Пробую снова, но тщетно.

– Он же не мог утром поменять замки? – осторожно предполагает Эмма.

– Неееет. – мои глаза расширяются. – Он бы так не…

Но он был зол вчера. Я унизила его перед его же друзьями. А потом еще и оставила одного разбираться с последствиями.

– Вот же мудак!

Да, я его унизила, да, оставила. Но у меня были на это причины. Во-первых, он меня вынудил. Никто не делает предложение на глазах у всех, если не уверен в положительном ответе. Во-вторых…во-вторых, это просто детский сад какой-то. Он мог просто поговорить со мной, зачем менять замки? Думает, так сможет вынудить меня остаться или что?

Злость разрывает меня на части, а дыхание перехватывает.

– Видимо, он предвидел, что ты решишь прийти за вещами в его отсутствие. – предполагает Эм.

– Дерьмо! Как он мог? Кто так делает?!

Трясу головой, не веря в то, что это сейчас со мной происходит на самом деле. Там же все мои вещи.

– Я так понимаю, вариант позвонить ему вообще не рассматривается?

– Оооо, не дождется. У меня есть идея получше.

Я обхожу Эмму и жму на звонок соседней двери, что есть сил.

– Не пугай меня, Дана. Что ты собралась сделать? – нервно спрашивает подруга.

Я не успеваю ответить, потому что дверь открывается.
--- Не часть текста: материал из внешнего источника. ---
-- ==== Sys2Proof/Proofs/HostPorts.lean ====
section
/-!
SUPPORT. Proofs/HostPorts.lean: host ports going up and down, interrupt holdoff, configuration requests, failed host reads and IDE, and
O54 (R223, R271, R273, R416, R417, R420, R423 to R425, R461).
-/
namespace Sys2Proof.Machine

/-! ### A port comes up (R273, R416) -/

/-- R416: what PORT_UP writes of the link; it ends D3hot. -/
def portLinkWrites (p : Port) (speed width : Nat) (rev : Bool) : List (Fld × Nat) :=
  [(speedFld p, speed), (widthFld p, width), (revFld p, b2n rev), (d3Fld p, 0)]

def portLinkFlds (p : Port) : List Fld := [speedFld p, widthFld p, revFld p, d3Fld p]

def portLinkKey (p : Port) (k : Nat) : Bool := (portLinkFlds p).any fun f => fldKey f p == k

/-- The link has trained. -/
def portLinked (p : Port) (speed width : Nat) (rev : Bool) (s : State) : State :=
  setPortSt p { portSt s p with link := true, lostAt := none, flr := false } (setPort p s (portLinkWrites p speed width rev))

section
variable (p : Port) (speed : Fin 7) (width : Fin 9) (rev : Bool) (s : State)

theorem portLinked_touches : Touches [.flds, .boot] (portLinkKey p) s (portLinked p speed width rev s) :=
  .keep (.step (.refl s) ⟨setPort_kept p s (portLinkWrites p speed width rev), regsKept_setPort p s _⟩ (by decide) fun _ => id)
    (setPortSt_kept p _ _)

theorem portLinked_regs : let t := portLinked p speed width rev s
    getF t (speedFld p) = speed ∧ getF t (widthFld p) = width ∧ getB t (revFld p) = rev ∧ getB t (d3Fld p) = false := by
  have hnodup : ((portLinkFlds p).map fun f => fldKey f p).Nodup := by cases p <;> decide
  have hflds : (portLinked p speed width rev s).flds = (setPort p s (portLinkWrites p speed width rev)).flds :=
    setPortSt_kept p _ _ .flds (by decide)
  have hread : ∀ w ∈ portLinkWrites p speed width rev, getP (portLinked p speed width rev s) p w.1 = w.2 % 2 ^ w.1.len := fun w hw =>
    (getP_congr hflds p _).trans (getP_setPort (ws := portLinkWrites p speed width rev) (p := p) (s := s) hnodup w hw)
  have hhost := getP_hostFld (portLinked p speed width rev s) p
  simp only [portLinkWrites, List.forall_mem_cons] at hread hhost
  obtain ⟨hspeed, hwidth, hrev, hd3, -⟩ := hread
  obtain ⟨-, -, -, hspeedF, hwidthF, hrevF, hd3F, -⟩ := hhost
  have hlen : (speedFld p).len = 3 ∧ (widthFld p).len = 4 ∧ (revFld p).len = 1 ∧ (d3Fld p).len = 1 := by cases p <;> decide
  obtain ⟨hlspeed, hlwidth, hlrev, hld3⟩ := hlen
  refine ⟨?_, ?_, getB_of_getF (hrevF.symm.trans hrev) hlrev, getB_of_getF (b := false) (hd3F.symm.trans hd3) hld3⟩
  · rw [← hspeedF, hspeed, hlspeed]
    exact Nat.mod_eq_of_lt (by omega)
  · rw [← hwidthF, hwidth, hlwidth]
    exact Nat.mod_eq_of_lt (by omega)

theorem portSt_portLinked :
    portSt (portLinked p speed width rev s) p = { portSt s p with link := true, lostAt := none, flr := false } := portSt_setPortSt_self _ _ _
Молодая девушка с ребенком на руках удивленно смотрит на нас.

– Эстель, привет, я могу воспользоваться твоим балконом? – выпаливаю я, как на духу.
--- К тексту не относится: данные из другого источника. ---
-- ==== Sys2Proof/Proofs/StepDiscards.lean ====
section
/-!
SUPPORT. Proofs/StepDiscards.lean: which parts a step that is discarded or ended changes, and what serving control keeps of it (R189,
R244, R324).
-/
namespace Sys2Proof.Machine

/-! ### Appends (R188, R189, R247) -/

theorem zeroRange_kept (s : State) (a n : Nat) : keptBut [.mem, .marks] s (zeroRange s a n) := fun p hp => by
  cases p with
  | mem => exact absurd hp (by decide)
  | marks => exact absurd hp (by decide)
  | _ => rfl

theorem dropPages_kept (ps : List Nat) (s : State) : keptBut [.pages] s (dropPages ps s) := fun p hp => by
  cases p with
  | pages => exact absurd hp (by decide)
  | _ => rfl

theorem setCtx_kept (s : State) (id : Nat) (c : Ctx) : keptBut [.ctxs] s (setCtx s id c) := ctxs_kept s _

theorem zeroEntry_kept (c : Ctx) (s : State) (pos : Nat) : keptBut [.mem, .marks] s (zeroEntry c s pos) := by
  unfold zeroEntry
  split
  · exact foldl_kept _ _ fun u k => foldl_kept _ _ fun v off => keptBut_trans (zeroRange_kept v _ _) (zeroRange_kept _ _ _) |>.mono (by decide)
  · exact keptBut_refl _ s

theorem syncTable_kept (id : Nat) (s : State) : keptBut [.mem, .marks, .flds] s (syncTable id s) := by
  unfold syncTable
  split
  · exact keptBut_refl _ s
  · exact foldl_kept _ _ fun u k => putDev_kept u _ _

/-- What undoing a step's appends changes. -/
def appendParts : List Part := [.ctxs, .pages, .mem, .marks, .flds]

theorem discardAppends_kept (id pos rows : Nat) (s : State) : keptBut appendParts s (discardAppends id pos rows s) := by
  unfold discardAppends
  split
  · exact keptBut_refl _ s
  · next c _ =>
    have hzero := foldl_kept (List.range rows) s fun t k => zeroEntry_kept c t (pos + k)
    exact (keptBut_trans (keptBut_trans (keptBut_trans hzero (dropPages_kept _ _)) (setCtx_kept _ _ _)) (syncTable_kept _ _)).mono (by decide)

/-! ### Holds, cores and portions (R189, R210, R211) -/

/-- What the cores and the fabric hold of a step. -/
def heldParts : List Part := [.cores, .barriers, .flds, .mem, .marks, .ringRecs, .engQ, .sashQ, .fab, .movesHeld]

theorem dropEgress_kept (p : Portion) (s : State) : keptBut heldParts s (dropEgress p s) := (fab_kept s _).mono (by decide)

theorem barriers_cores_kept (s : State) (bs : List (Nat × List Nat)) (ks : List (Nat × CoreSt)) :
    keptBut [.barriers, .cores] s { s with barriers := bs, cores := ks } := fun p hp => by
  cases p with
  | barriers => exact absurd hp (by decide)
  | cores => exact absurd hp (by decide)
  | _ => rfl

theorem clearCores_kept (s : State) : keptBut heldParts s (clearCores s) := by
  rw [clearCores_eq]
  exact (keptBut_trans (coresForget_spec s).parts (barriers_cores_kept _ _ _)).mono (by decide)

theorem dropSaved_kept (s : State) : keptBut heldParts s (dropSaved s) := fun p hp => by
  cases p with
  | cores => exact absurd hp (by decide)
  | _ => rfl

/-- The cores and the fabric hold nothing of the step any more. -/
def holdsDropped (step : Nat) (s : State) : State :=
  let gone := (ofStep step s.portion).toList ++ (ofStep step s.suspended).toList ++ s.finals.filter fun p => p.hdr.step == step
  let s1 := gone.foldl (fun t p => dropEgress p t) s
  let s2 := if (ofStep step s.portion).isSome then clearCores s1 else s1
  if (ofStep step s.suspended).isSome || ((ofStep step s.portion).isSome && s.suspended.isNone) then dropSaved s2 else s2

theorem holdsDropped_kept (step : Nat) (s : State) : keptBut heldParts s (holdsDropped step s) := by
  unfold holdsDropped
  extract_lets gone s1 s2
  have h1 : keptBut heldParts s s1 := foldl_kept _ _ fun u p => dropEgress_kept p u
  have h2 : keptBut heldParts s s2 := keptBut_ite ((keptBut_trans h1 (clearCores_kept s1)).mono (by decide)) h1
  exact keptBut_ite ((keptBut_trans h2 (dropSaved_kept s2)).mono (by decide)) h2

/-- No portion or header of the step is left, and the step is remembered as dead. -/
def portionsDropped (step : Nat) (s : State) : State :=
  let keep := fun (p : Option Portion) => p.filter fun x => x.hdr.step != step
  { s with portion := keep s.portion, suspended := keep s.suspended, finals := s.finals.filter (fun p => p.hdr.step != step),
           inbox := s.inbox.filter (fun h => h.step != step), ctl.dead := listAdd s.ctl.dead step }

theorem portionsDropped_kept (step : Nat) (s : State) :
    keptBut [.portion, .suspended, .finals, .inbox, .ctl] s (portionsDropped step s) := fun p hp => by
  cases p with
  | portion => exact absurd hp (by decide)
  | suspended => exact absurd hp (by decide)
  | finals => exact absurd hp (by decide)
  | inbox => exact absurd hp (by decide)
  | ctl => exact absurd hp (by decide)
  | _ => rfl

theorem releaseStepHolds_kept (step : Nat) (s : State) : keptBut [.experts, .extents] s (releaseStepHolds step s) :=
  (keptBut_trans (experts_extents_kept s _ s.extents) (serveWaiting_kept (releaseHeld step (fun _ => true) s))).mono (by decide)

/-- The appends of the step's contexts are undone. -/
def appendsUndone (step : Nat) (s : State) : State :=
  (s.ctxs.filter fun c => c.2.step == step && c.2.stepRows != 0).foldl (fun t c =>
    let h := c.2.before.getD (c.2.hist, c.2.emitted)
    discardAppends c.1 c.2.stepPos c.2.stepRows
      (setCtx t c.1 { c.2 with tail := c.2.stepPos, stepRows := 0, hist := h.1, emitted := h.2, before := none })) s

theorem appendsUndone_kept (step : Nat) (s : State) : keptBut appendParts s (appendsUndone step s) :=
  foldl_kept _ _ fun _ _ => (keptBut_trans (setCtx_kept _ _ _) (discardAppends_kept _ _ _ _)).mono (by decide)

/-! ### The step is discarded (R189, R347) -/

/-- The step's holds, portions and appends are gone. -/
def stepCleared (step : Nat) (s : State) : State := appendsUndone step (releaseStepHolds step (portionsDropped step (holdsDropped step s)))

theorem discardStep_eq (step : Nat) (s : State) : discardStep step s =
    if getB (stepCleared step s) Reg.CTX_CAPTURE_CTL_ARMED && captureStep (stepCleared step s) == step
    then captureEnds 0x20 (stepCleared step s) else stepCleared step s := rfl

/-- What discarding a step changes. -/
def discardParts : List Part := heldParts ++ [.portion, .suspended, .finals, .inbox, .ctl, .experts, .extents, .ctxs, .pages]

theorem discardStep_spec (step : Nat) (s : State) : keptBut discardParts s (discardStep step s) ∧
    (discardStep step s).ctl = { s.ctl with dead := listAdd s.ctl.dead step } := by
  have hheld := holdsDropped_kept step s
  have hportions := portionsDropped_kept step (holdsDropped step s)
  have hrest : keptBut ([.experts, .extents] ++ appendParts) (portionsDropped step (holdsDropped step s)) (stepCleared step s) :=
    keptBut_trans (releaseStepHolds_kept step _) (appendsUndone_kept step _)
  have hcapture : keptBut [.flds] (stepCleared step s) (discardStep step s) := by
    rw [discardStep_eq]
    exact keptBut_ite ((keptBut_trans (setB_kept _ _ _) (keptBut_setF _ _ _)).mono (by decide)) (keptBut_refl _ _)
  refine ⟨(keptBut_trans (keptBut_trans (keptBut_trans hheld hportions) hrest) hcapture).mono (by decide), ?_⟩
  have hdead : (portionsDropped step (holdsDropped step s)).ctl =
      { (holdsDropped step s).ctl with dead := listAdd (holdsDropped step s).ctl.dead step } := rfl
  rw [hheld .ctl (by decide)] at hdead
  exact (hcapture .ctl (by decide)).trans ((hrest .ctl (by decide)).trans hdead)

/-! ### The step's requests (R244, R245) -/

theorem modCtx_kept (s : State) (id : Nat) (f : Ctx → Ctx) : keptBut [.ctxs] s (modCtx s id f) := by
  unfold modCtx
  split
  · exact setCtx_kept s _ _
  · exact keptBut_refl _ s

theorem ctxBack_kept (id : Nat) (s : State) : keptBut [.ctxs, .flds] s (ctxBack id s) := by
  unfold ctxBack
  split
  · exact keptBut_refl _ s
  · refine keptBut_ite ((modCtx_kept s id _).mono (by decide)) (keptBut_ite ?_ ((setCtx_kept s id _).mono (by decide)))
    exact keptBut_trans (setCtx_kept s id _) (countCtxs_touches _).parts

/-- Requests of a step are over: their contexts have moved and ENTRY records have fallen due, and nothing else has changed. -/
structure RequestsOver (s t : State) : Prop where
  parts : keptBut [.ctxs, .flds, .ctl] s t
  ctl : ∃ due, t.ctl = { s.ctl with due := due }

theorem RequestsOver.trans {s t u : State} (h : RequestsOver s t) (g : RequestsOver t u) : RequestsOver s u := by
  obtain ⟨d, hd⟩ := h.ctl
  obtain ⟨e, he⟩ := g.ctl
  exact ⟨(keptBut_trans h.parts g.parts).mono (by decide), e, by rw [he, hd]⟩

theorem RequestsOver.follow {s t u : State} (h : RequestsOver s t) (g : keptBut [.ctxs, .flds] t u) : RequestsOver s u := by
  obtain ⟨due, hdue⟩ := h.ctl
  exact ⟨(keptBut_trans h.parts g).mono (by decide), due, (g .ctl (by decide)).trans hdue⟩

theorem reqDies_over (f : Flight) (status : Nat) (r : ReqRec) (s : State) : RequestsOver s (reqDies f status r s) := by
  unfold reqDies
  split
  · exact ⟨keptBut_refl _ s, s.ctl.due, rfl⟩
  · have howes (due : List DueEntry) (c : Ctx) : RequestsOver s (setCtx { s with ctl.due := s.ctl.due ++ due } r.ctx c) :=
      .follow ⟨(ctl_kept s _).mono (by decide), _, rfl⟩ ((setCtx_kept _ _ _).mono (by decide))
    dsimp only
    split
    · exact howes _ _
    · exact (howes _ _).follow (ctxBack_kept _ _)

theorem foldl_reqDies_over (f : Flight) (status : Nat) (rs : List ReqRec) (s : State) :
    RequestsOver s (rs.foldl (fun t r => reqDies f status r t) s) := by
  induction rs generalizing s with
  | nil => exact ⟨keptBut_refl _ s, s.ctl.due, rfl⟩
  | cons r rs ih => exact (reqDies_over f status r s).trans (ih _)

/-! ### The step is ended (R244, R324, R342) -/

/-- What ending a step at the entry module changes. -/
def endParts : List Part := discardParts ++ ringParts

/-- Serving control holds the step's flight no more, knows the step as dead, and may owe ENTRY records for its requests. -/
structure StepEnded (step : Nat) (s t : State) : Prop where
  parts : keptBut endParts s t
  ctl : ∃ due, t.ctl = { s.ctl with
    flights := s.ctl.flights.filter (fun f => f.hdr.step != step), dead := listAdd s.ctl.dead step, due := due }

theorem StepEnded.follow {step : Nat} {s t u : State} {l : List Part} (h : StepEnded step s t) (g : keptBut l t u)
    (hl : ∀ p ∈ l, p ∈ endParts := by decide) (hc : l.contains .ctl = false := by decide) : StepEnded step s u := by
  obtain ⟨due, hdue⟩ := h.ctl
  exact ⟨(keptBut_trans h.parts g).mono fun p hp => (List.mem_append.mp hp).elim id (hl p), due, (g .ctl hc).trans hdue⟩

theorem stepDies_ended {step : Nat} {s : State} {f : Flight} (hf : (s.ctl.flights.find? fun g => g.hdr.step == step) = some f)
    (status : Nat) : StepEnded step s (stepDies step status s) := by
  unfold stepDies
  rw [hf]
  have hout : keptBut [.ctl] s { s with ctl.flights := s.ctl.flights.filter fun g => g.hdr.step != step } := ctl_kept s _
  obtain ⟨hgone, hdead⟩ := discardStep_spec step { s with ctl.flights := s.ctl.flights.filter fun g => g.hdr.step != step }
  have hover := foldl_reqDies_over f status f.hdr.reqs (discardStep step { s with ctl.flights := s.ctl.flights.filter fun g => g.hdr.step != step })
  obtain ⟨due, hdue⟩ := hover.ctl
  rw [hdead] at hdue
  have hends : StepEnded step s (f.hdr.reqs.foldl (fun t r => reqDies f status r t)
      (discardStep step { s with ctl.flights := s.ctl.flights.filter fun g => g.hdr.step != step })) :=
    ⟨(keptBut_trans (keptBut_trans hout hgone) hover.parts).mono (by decide), due, hdue⟩
  exact hends.follow (ringPut_touches journalRing _ _).parts

theorem endStepAt_ended {step : Nat} {s : State} {f : Flight} (hf : (s.ctl.flights.find? fun g => g.hdr.step == step) = some f)
    (status : Nat) : StepEnded step s (endStepAt step status s) := by
  have hstep := List.find?_some hf
  have hany : (s.ctl.flights.any fun g => g.hdr.step == step) = true := List.any_eq_true.mpr ⟨f, List.mem_of_find?_eq_some hf, hstep⟩
  have hsent : keptBut [.fab, .out] (stepDies step status s) (endStepAt step status s) := by
    rw [endStepAt, if_pos hany]
    exact foldl_kept _ _ fun u m => sendCtrl_kept 0x21 m 0 step u
  exact (stepDies_ended hf status).follow hsent

end Sys2Proof.Machine
end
Она секунду смотрит на меня, потом на подругу и открывает дверь шире. Залетаю в незнакомую квартиру.

– Слева, на кухне. –  помогает Эстель.

– Подожди меня за дверью. –  говорю Эмме, и она в шоке кивает.
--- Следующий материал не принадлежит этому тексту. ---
-- ==== Sys2Proof/Proofs/ReferenceCommands.lean ====
section
/-!
SUPPORT. Proofs/ReferenceCommands.lean: the commands of the reference and its switches (R371, R382 to R385), against O49.
-/
namespace Sys2Proof.Machine

set_option Elab.async false

/-! ### The first lock (R371) -/

/-- What the first lock of the root PLL writes. -/
def lockWrites (refA refB : Bool) (tpos unstable : Nat) : List (Fld × Nat) :=
  [(Reg.CLK_REF_STATUS_REF_A_OK, b2n refA), (Reg.HOST_PORT_A_REF_OK, b2n refA), (Reg.CLK_REF_STATUS_REF_B_OK, b2n refB),
   (Reg.HOST_PORT_B_REF_OK, b2n refB), (Reg.CLK_REF_STATUS_SRC_ACTIVE, if refA then 0 else 1), (Reg.ID_MODULE_TPOS, (tpos ||| unstable) % 8),
   (Reg.HOST_SIDEBAND_TPOS, (tpos ||| unstable) % 8), (Reg.HOST_SIDEBAND_TPOS_UNSTABLE, b2n (decide (0 < unstable)))]

def lockFlds : List Fld := refStatusFlds ++ [Reg.CLK_REF_STATUS_SRC_ACTIVE, Reg.ID_MODULE_TPOS, Reg.HOST_SIDEBAND_TPOS,
  Reg.HOST_SIDEBAND_TPOS_UNSTABLE]

theorem lockFlds_nodup : (lockFlds.map fun f => fldKey f .a).Nodup := by decide

theorem lockFlds_view : ∀ f ∈ lockFlds, oneOf clockViewFlds (fldKey f .a) = false := by decide

section
variable (refA refB : Bool) (tpos unstable : Fin 8) (time : Nat) (s : State)

/-- The module has locked: its references, straps and filters are noted. -/
def locked : State :=
  let u := setPort .a (atTime time s) (lockWrites refA refB tpos unstable)
  { u with boot.stage := .locked, boot.portA.perstAt := some time, boot.portB.perstAt := some time }

theorem lockWrites_fits : ∀ w ∈ lockWrites refA refB tpos unstable, w.2 < 2 ^ w.1.len := by
  have hbit : ∀ b : Bool, b2n b < 2 := by decide
  have hsrc : (if refA then 0 else 1) < 2 := by cases refA <;> decide
  have hpos : (tpos.val ||| unstable.val) % 8 < 8 := Nat.mod_lt _ (by decide)
  simp only [lockWrites, List.forall_mem_cons]
  exact ⟨hbit _, hbit _, hbit _, hbit _, hsrc, hpos, hpos, hbit _, nofun⟩

theorem locked_kept : keptBut [.flds, .boot, .now] s (locked refA refB tpos unstable time s) :=
  (keptBut_trans (keptBut_trans (atTime_touches time s).parts (setPort_kept .a _ _)) (boot_kept _ _)).mono (by decide)

theorem getF_locked : ∀ w ∈ lockWrites refA refB tpos unstable, getF (clockView (locked refA refB tpos unstable time s)) w.1 = w.2 := by
  intro w hw
  have hview := (clockView_touches (locked refA refB tpos unstable time s)).getF (lockFlds_view w.1 (List.mem_map_of_mem hw))
  have hflds : (locked refA refB tpos unstable time s).flds = (setPort .a (atTime time s) (lockWrites refA refB tpos unstable)).flds :=
    boot_kept _ _ .flds (by decide)
  exact hview.trans ((getF_congr hflds _).trans (getP_setPort_fits lockFlds_nodup (lockWrites_fits refA refB tpos unstable) w hw))

theorem exec_pllLock_not (h : s.boot.stage ≠ .boot ∨ refA = false ∧ refB = false) : exec (.pllLock refA refB tpos unstable time) s = .next s := by
  refine congrArg Host.Outcome.next (if_neg ?_)
  rintro ⟨hb, hr⟩
  obtain h | ⟨hA, hB⟩ := h
  · exact h hb
  · simp [hA, hB] at hr

theorem exec_pllLock (hb : s.boot.stage = .boot) (hr : refA = true ∨ refB = true) :
    exec (.pllLock refA refB tpos unstable time) s = .next (clockView (locked refA refB tpos unstable time s)) :=
  congrArg Host.Outcome.next (if_pos ⟨hb, hr⟩)

theorem pllLock_spec : let t := clockView (locked refA refB tpos unstable time s)
    t.boot.stage = .locked ∧ refOk t .a = refA ∧ refOk t .b = refB ∧ srcActive t = (if refA then .a else .b) ∧
      getF t Reg.ID_MODULE_TPOS = tpos.val ||| unstable.val ∧ getF t Reg.HOST_SIDEBAND_TPOS = tpos.val ||| unstable.val ∧
      getB t Reg.HOST_SIDEBAND_TPOS_UNSTABLE = decide (0 < unstable.val) ∧ t.boot.portA.perstAt = some time ∧ t.boot.portB.perstAt = some time ∧
      keptBut [.flds, .boot, .now] s t := by
  have hread := getF_locked refA refB tpos unstable time s
  simp only [lockWrites, List.forall_mem_cons] at hread
  obtain ⟨hA, -, hB, -, hsrc, hpos, hside, hunst, -⟩ := hread
  have hbit {b : Bool} : (b2n b == 1) = b := by cases b <;> rfl
  have hor : (tpos.val ||| unstable.val) % 8 = tpos.val ||| unstable.val :=
    Nat.mod_eq_of_lt (Nat.or_lt_two_pow (n := 3) tpos.isLt unstable.isLt)
  rw [hor] at hpos hside
  refine ⟨rfl, (congrArg (· == 1) hA).trans hbit, (congrArg (· == 1) hB).trans hbit, ?_, hpos, hside, (congrArg (· == 1) hunst).trans hbit, rfl, rfl,
    (keptBut_trans (locked_kept refA refB tpos unstable time s) (clockView_touches _).parts).mono (by decide)⟩
  rw [srcActive, hsrc]
  cases refA <;> rfl

end

/-! ### A reference that is lost or OK again (R382, R384) -/

section
variable {s : State} {p : Port} (time : Nat)

/-- The reference that takes over at once. -/
def failover (p : Port) (s : State) : Option Port :=
  if refOk s (otherPort p) = true ∧ getB s Reg.CLK_REF_CTL_AUTO_FAILOVER = true then some (otherPort p) else none

theorem failover_refNoted (p : Port) (v : Bool) (time : Nat) (s : State) : failover p (refNoted p v time s) = failover p s := by
  rw [failover, failover, refOk_refNoted_other, (refNoted_touches p v time s).getB (by decide)]

theorem refKey_codeFld : ∀ d ∈ rampDomains, refKey (fldKey (codeFld d) .a) = false := by decide

theorem exec_referenceLost_unclocked (hc : clocked s = false) : exec (.referenceLost p time) s = .next s :=
  congrArg Host.Outcome.next (if_pos (by simp [hc]))

theorem exec_referenceOk_unclocked (hc : clocked s = false) : exec (.referenceOk p time) s = .next s :=
  congrArg Host.Outcome.next (if_pos (by simp [hc]))

section
variable (hup : portUp s p = false)
include hup

theorem portDown_refNoted : portDown p (refNoted p false time s) = refNoted p false time s := by
  refine if_pos ?_
  rw [(refNoted_touches p false time s).portUp (fun q => by cases q <;> decide), hup]
  rfl

/-- What a lost reference comes to once it is noted, its port being down already. -/
def refLost (p : Port) (time : Nat) (s1 : State) : State :=
  match s1.clk.sw with
  | some w =>
    if w.phase < 2 ∧ w.want = some p then
      let back := if p ≠ w.former ∧ refOk s1 w.former ∧ getB s1 Reg.CLK_REF_CTL_AUTO_FAILOVER then some w.former
        else if p = w.former ∧ refOk s1 (otherPort p) ∧ getB s1 Reg.CLK_REF_CTL_AUTO_FAILOVER then some (otherPort p) else none
      let s2 := setF (setF s1 Reg.CLK_REF_STATUS_HOLDOVER 1) Reg.CLK_REF_STATUS_PLL_LOCK 1
      switchAdvance { s2 with clk.sw := some { w with phase := 0, want := back, since := time } }
    else if w.phase = 2 ∧ srcActive s1 = p then
      let s2 := setF s1 Reg.CLK_REF_STATUS_HOLDOVER 1
      switchIrq (failover p s1) p { s2 with clk.fcDist := [true, true], clk.sw := some { w with phase := 0, former := p, since := time, want := failover p s1 } }
    else s1
  | none => if srcActive s1 = p then startSwitch (failover p s1) time s1 else s1

theorem exec_referenceLost (hc : clocked s = true) : exec (.referenceLost p time) s = .next (refLost p time (refNoted p false time s)) := by
  refine congrArg Host.Outcome.next ((if_neg (by simp [hc])).trans ?_)
  exact congrArg (refLost p time) (portDown_refNoted time hup)

end

theorem refLost_inactive {u : State} (hsw : u.clk.sw = none) (h : srcActive u ≠ p) : refLost p time u = u := by
  rw [refLost, hsw]
  exact if_neg h

theorem refLost_active {u : State} (hsw : u.clk.sw = none) (h : srcActive u = p) : refLost p time u = startSwitch (failover p u) time u := by
  rw [refLost, hsw]
  exact if_pos h

theorem refLost_other {u : State} {w : ClkSwitch} (hsw : u.clk.sw = some w) (hph : w.phase < 2) (hw : w.want ≠ some p) : refLost p time u = u := by
  rw [refLost, hsw]
  exact (if_neg fun h => hw h.2).trans (if_neg fun h => by omega)

/-- R383: a lost source in use starts a switch from the codes in force. -/
theorem referenceLost_switches (hsrc : srcActive s = p) :
    let t := startSwitch (failover p s) time (refNoted p false time s)
    refOk t p = false ∧ srcActive t = p ∧ getB t Reg.CLK_REF_STATUS_HOLDOVER = true ∧ getB t Reg.CLK_REF_STATUS_SWITCH_BUSY = true ∧
      t.clk.sw = some ⟨0, failover p s, p, time, (List.range 32).map fun d => getF s (codeFld d), [64, 65, 66, 67].map fun d => getF s (codeFld d)⟩ ∧
      keptBut (.clk :: .now :: irqParts) s t := by
  have hnoted := refNoted_touches p false time s
  have hstart := startSwitch_touches (failover p s) time (refNoted p false time s)
  obtain ⟨hhold, hbusy, hsw⟩ := startSwitch_spec (failover p s) time (refNoted p false time s)
  refine ⟨?_, ?_, hhold, hbusy, ?_, (keptBut_trans hnoted.parts hstart.parts).mono (by decide)⟩
  · rw [hstart.refOk (by decide), refOk_refNoted_self]
  · rw [hstart.srcActive, hnoted.srcActive, hsrc]
  · rw [hsw, newSwitch_congr hnoted refKey_codeFld (by decide), newSwitch, hsrc]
Выхожу на балкон, справа вижу свой старый знакомый балкончик, на котором я пила кофе, курила и твою мать, наслаждалась жизнью.

Собираюсь с духом. До него довольно далеко, но благо мои длинные ноги в состоянии дотянуться. Перекидываю сначала одну ногу, затем вторую. Главное – не смотреть вниз. Не смотри вниз, Дана. Ладони потеют, когда я стискиваю металлические перила. Сердце готово остановиться. Но я оборачиваюсь и тянусь одной рукой в сторону своего балкона, потом ногой.

Давай же! Есть!

Хватаюсь за металл рукой, затем опираюсь на край ногой, на мгновение замираю в форме звезды между балконами, а через секунду уже переваливаюсь через перила с грохотом.

Ауч! Не самое мягкое приземление.

Слава Богу, балкон открыт. Я вряд ли смогла бы пережить еще одно такое путешествие.

Захожу внутрь, как вор, но здесь никого нет. На столе стоит пустая кружка, в раковине тарелка. Все такое знакомое, но и в то же время чужое. Иду в гостиную и открываю дверь подруге.

– Ты сумасшедшая. – говорит она.

– Знаю.

Она переступает порог так же осторожно, как и я.

– Так, что здесь самое важное?

– Книги. – не раздумывая, отвечаю я.

– Ты серьезно?

– Да. Шон не читает бумажные книги, поэтому складывай все.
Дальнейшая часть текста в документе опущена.